◆ **INPUT DATA**
-- ==== Sys2Proof/Machine/Loop.lean ====
section
/-! DEFINITION. Conversion loops (chapters 6 and 7): carrier, active set, compensator, hints, brake, overload, phase
faults, throttle, sense fallback, start and stop. -/

namespace Sys2Proof.Machine

/-- A loop beside its registers. -/
def State.lp (s : State) (n : Nat) : LoopSt := tget s.loop n

/-- Replace a loop. -/
def State.setLp (s : State) (n : Nat) (x : LoopSt) : State := { s with loop := tset s.loop n x }

/-- A phase cell beside its registers. -/
def State.phs (s : State) (p : Nat) : PhaseSt := tget s.phCell p

/-- Replace a phase cell. -/
def State.setPhs (s : State) (p : Nat) (x : PhaseSt) : State := { s with phCell := tset s.phCell p x }

/-! ### LOOP_MAP (R45) -/

def State.loopRec (s : State) (n : Nat) : List Byte := s.loopMap.getD n []
def State.loopUsed (s : State) (n : Nat) : Bool := byteAt (s.loopRec n) 0 == 1
def State.loopNph (s : State) (n : Nat) : Nat := byteAt (s.loopRec n) 1
def State.loopHint (s : State) (n : Nat) : Nat := byteAt (s.loopRec n) 2
def State.loopClock (s : State) (n : Nat) : Nat := byteAt (s.loopRec n) 3
def State.loopDivider (s : State) (n : Nat) : Nat := leAt (s.loopRec n) 8 2

/-- The phases of a loop, ascending. -/
def State.loopPhases (s : State) (n : Nat) : List Nat :=
  (List.range 24).filter (fun p => (leAt (s.loopRec n) 4 4).testBit p)

/-- The loop that owns phase `p`. -/
def State.loopOfPhase (s : State) (p : Nat) : Option Nat :=
  (List.range 8).find? (fun n => s.loopUsed n && (leAt (s.loopRec n) 4 4).testBit p)

/-- The loop runs: it has a carrier. -/
def State.loopOn (s : State) (n : Nat) : Bool := (s.lp n).bnd.isSome

/-- A loop field in force (R201): since the last boundary while the loop runs, the register while it is off. -/
def State.lf (s : State) (n : Nat) (f : Fld) : Nat :=
  if s.loopOn n then
    match (s.lp n).eff[f.base - 0x2000]? with
    | some w => bitsOf w f.lo f.width
    | none => s.get f n
  else s.get f n

/-- A signed loop field in force. -/
def State.lfS (s : State) (n : Nat) (f : Fld) : Int := toS f.width (s.lf n f)

/-- The loop's words +0x00 to +0x1E. -/
def State.loopWords (s : State) (n : Nat) : List Word := (List.range 0x1F).map (fun k => s.reg (0x2000 + 0x100 * n + k))

/-- Before a write to a word of the loop or its phases in this cycle: keep what stood at the end of the cycle before, for
a boundary in the same cycle does not take the write (R201). -/
def State.loopTouch (n : Nat) (s : State) : State :=
  if (s.lp n).wAt == some s.now then s
  else
    let s := s.setLp n { s.lp n with wAt := some s.now, shadow := s.loopWords n }
    (s.loopPhases n).foldl (fun s p => s.setPhs p { s.phs p with shadow := s.reg (F.PHn_CTRL.addr p) }) s

/-- The writes granted before this cycle take effect (R201). -/
def State.loopApply (n : Nat) (s : State) : State :=
  let fresh := (s.lp n).wAt == some s.now
  let s := s.setLp n { s.lp n with eff := if fresh then (s.lp n).shadow else s.loopWords n }
  (s.loopPhases n).foldl (fun s p =>
    s.setPhs p { s.phs p with eff := if fresh then (s.phs p).shadow else s.reg (F.PHn_CTRL.addr p) }) s

/-- PHn_CTRL in force. -/
def State.phCtrl (s : State) (n p : Nat) : Word := if s.loopOn n then (s.phs p).eff else s.reg (F.PHn_CTRL.addr p)

/-- PHn_STAT.STATE codes (R180). -/
def phUnused : Nat := 0
def phIdle : Nat := 1
def phActive : Nat := 2
def phShed : Nat := 3
def phDisabled : Nat := 4
def phDropped : Nat := 5

/-- STATE of a phase. -/
def State.phState (s : State) (p : Nat) : Nat := s.get F.PHn_STAT_STATE p

/-- Store a phase's state. -/
def State.setPhState (s : State) (p st : Nat) : State := s.put F.PHn_STAT_STATE st p

/-- Corrected current in mA: the reading saturates at −20.0 A and 82.3 A, then takes the trims (R177). -/
def State.phCurrent (s : State) (n p : Nat) (raw : Int) : Int :=
  let c := s.phCtrl n p
  let r := clampI (-20000) 82300 raw
  roundDiv ((r - 50 * toS 8 (bitsOf c 0 8)) * (1024 + toS 8 (bitsOf c 8 8))) 1024

/-- A free last place of the `k`-th rounding of this command that no rule states; 0 where the quotient is exact. -/
def State.fdiv (s : State) (k : Nat) (a b : Int) : Int :=
  if b = 0 then 0 else if a % b = 0 then a / b else a / b + (b2n (Config.freeBit (s.free + k)) : Nat)

/-- The voltage of a VREF and a MARGIN in 3.125 nV, with the resolution of 1/16 of 0.2 mV (R195). -/
def State.vSet (s : State) (vref margin : Int) : Int := 4000 * s.fdiv 0 (vref * 16 * (1000 + margin)) 1000

/-! ### Throttle (R230) -/

/-- SRC and THROTTLEn# follow the sources; the release comes THR_HOLD µs after the last went inactive. -/
def State.throttle (n : Nat) (s : State) : State :=
  let l := s.lp n
  let src := b2n l.clampSrc * 16 + b2n (s.on F.LOOPn_TSTAT_OVL n) * 8 + b2n l.phcap.isSome * 4 + b2n l.therm * 2 +
    s.lf n F.LOOPn_THR_SW
  let s := s.put F.LOOPn_TSTAT_SRC src n
  if src ≠ 0 then (s.put F.LOOPn_TSTAT_THR 1 n).setLp n { l with relAt := none }
  else if s.on F.LOOPn_TSTAT_THR n ∧ l.relAt.isNone then
    s.setLp n { l with relAt := some (s.now + 100 * s.lf n F.LOOPn_THR_THR_HOLD) }
  else s

/-- THROTTLEn# is released (R230). -/
def State.throttleRelease (n : Nat) (s : State) : State :=
  (s.put F.LOOPn_TSTAT_THR 0 n).setLp n { s.lp n with relAt := none }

◆ **TASK REQUIREMENTS**
How many lines of these entries contain the string "relAt"? Reply with the number alone.

◆ **ANSWER TO THE PROBLEM**
4